-- ==== Sys2Proof/WellFormed.lean ====
section
/-!
DEFINITION. Which terms of `Instr` are commands of the E4. Ports, channels, tags, characters and
raw values are bounded by their types; what is left is the length of a frame's body and the code of
an UNKNOWN_CODE frame.
-/

namespace Sys2Proof

/-- The length character of a frame holds 0 to 250 (R181). -/
def bodyFits (body : List Byte) : Bool := decide (body.length ≤ 250)

/-- The request codes of the table in Frame and Record Formats (R189). -/
def requestCodes : List Byte :=
  [0x10, 0x11, 0x12, 0x13, 0x14, 0x15, 0x16, 0x17, 0x18, 0x19, 0x1A, 0x1B, 0x1C, 0x1D,
   0x20, 0x21, 0x22, 0x23,
   0x30, 0x31, 0x32, 0x33, 0x34, 0x35, 0x36, 0x37,
   0x40, 0x41, 0x42, 0x43, 0x44, 0x45,
   0x50, 0x51, 0x52]

/-- A code that names a request. -/
def namesRequest (code : Byte) : Bool := requestCodes.contains code

/-- The commands of the E4 among the terms of `Instr`. -/
def Instr.wellFormed : Instr → Bool
  | .planNew _ body | .planSet _ body | .standardSet _ body | .rowAdd _ body | .tubeMark _ body
  | .curveSet _ body | .limitsSet _ body | .tracesSet _ body | .scopeSet _ body | .planOpen _ body
  | .planLock _ body | .planClose _ body | .tubeRepull _ body | .rescreenStart _ body
  | .claim _ body | .claimNext _ body | .release _ body | .tubeRelease _ body | .bind _ body
  | .unbind _ body | .freqSet _ body | .calStart _ body | .pullStart _ body | .pullEnd _ body
  | .pullAbort _ body | .resultTake _ body | .status _ body | .tubeRead _ body | .indRead _ body
  | .listRead _ body | .summaryRead _ body | .channelRead _ body | .attach _ body
  | .detach _ body | .linkRate _ body | .garbledFrame _ _ body => bodyFits body
  | .unknownCode _ code body => !namesRequest code && bodyFits body
  | .replySent _ | .lineBreak _ | .warmReset | .powerOnReset | .timeBaseTick | .leaseExpiry _ _
  | .timeout _ | .calibrationIntervalExpiry _ | .settleCompletion _ | .encoderStep _ _
  | .encoderReverse _ | .demodulatorOutput _ _ | .coilOpen _ | .coilRestored _ | .sizingJobBegin
  | .sizingCommit | .rescreenStepBegin | .rescreenStepWrite | .detachPullAbort _
  | .detachClaimRemoval _ | .forcedUnbind _ | .orphanMark _ | .receivedCharacter _ _
  | .lineReturnedToMark _ => true

end Sys2Proof
end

§ **Assignment**:
Each entry above is to be duplicated exactly, with nothing left out.

§ **Exercise answer**:
-- ==== Sys2Proof/WellFormed.lean ====
section
/-!
DEFINITION. Which terms of `Instr` are commands of the E4. Ports, channels, tags, characters and
raw values are bounded by their types; what is left is the length of a frame's body and the code of
an UNKNOWN_CODE frame.
-/

namespace Sys2Proof

/-- The length character of a frame holds 0 to 250 (R181). -/
def bodyFits (body : List Byte) : Bool := decide (body.length ≤ 250)

/-- The request codes of the table in Frame and Record Formats (R189). -/
def requestCodes : List Byte :=
  [0x10, 0x11, 0x12, 0x13, 0x14, 0x15, 0x16, 0x17, 0x18, 0x19, 0x1A, 0x1B, 0x1C, 0x1D,
   0x20, 0x21, 0x22, 0x23,
   0x30, 0x31, 0x32, 0x33, 0x34, 0x35, 0x36, 0x37,
   0x40, 0x41, 0x42, 0x43, 0x44, 0x45,
   0x50, 0x51, 0x52]

/-- A code that names a request. -/
def namesRequest (code : Byte) : Bool := requestCodes.contains code

/-- The commands of the E4 among the terms of `Instr`. -/
def Instr.wellFormed : Instr → Bool
  | .planNew _ body | .planSet _ body | .standardSet _ body | .rowAdd _ body | .tubeMark _ body
  | .curveSet _ body | .limitsSet _ body | .tracesSet _ body | .scopeSet _ body | .planOpen _ body
  | .planLock _ body | .planClose _ body | .tubeRepull _ body | .rescreenStart _ body
  | .claim _ body | .claimNext _ body | .release _ body | .tubeRelease _ body | .bind _ body
  | .unbind _ body | .freqSet _ body | .calStart _ body | .pullStart _ body | .pullEnd _ body
  | .pullAbort _ body | .resultTake _ body | .status _ body | .tubeRead _ body | .indRead _ body
  | .listRead _ body | .summaryRead _ body | .channelRead _ body | .attach _ body
  | .detach _ body | .linkRate _ body | .garbledFrame _ _ body => bodyFits body
  | .unknownCode _ code body => !namesRequest code && bodyFits body
  | .replySent _ | .lineBreak _ | .warmReset | .powerOnReset | .timeBaseTick | .leaseExpiry _ _
  | .timeout _ | .calibrationIntervalExpiry _ | .settleCompletion _ | .encoderStep _ _
  | .encoderReverse _ | .demodulatorOutput _ _ | .coilOpen _ | .coilRestored _ | .sizingJobBegin
  | .sizingCommit | .rescreenStepBegin | .rescreenStepWrite | .detachPullAbort _
  | .detachClaimRemoval _ | .forcedUnbind _ | .orphanMark _ | .receivedCharacter _ _
  | .lineReturnedToMark _ => true

end Sys2Proof
end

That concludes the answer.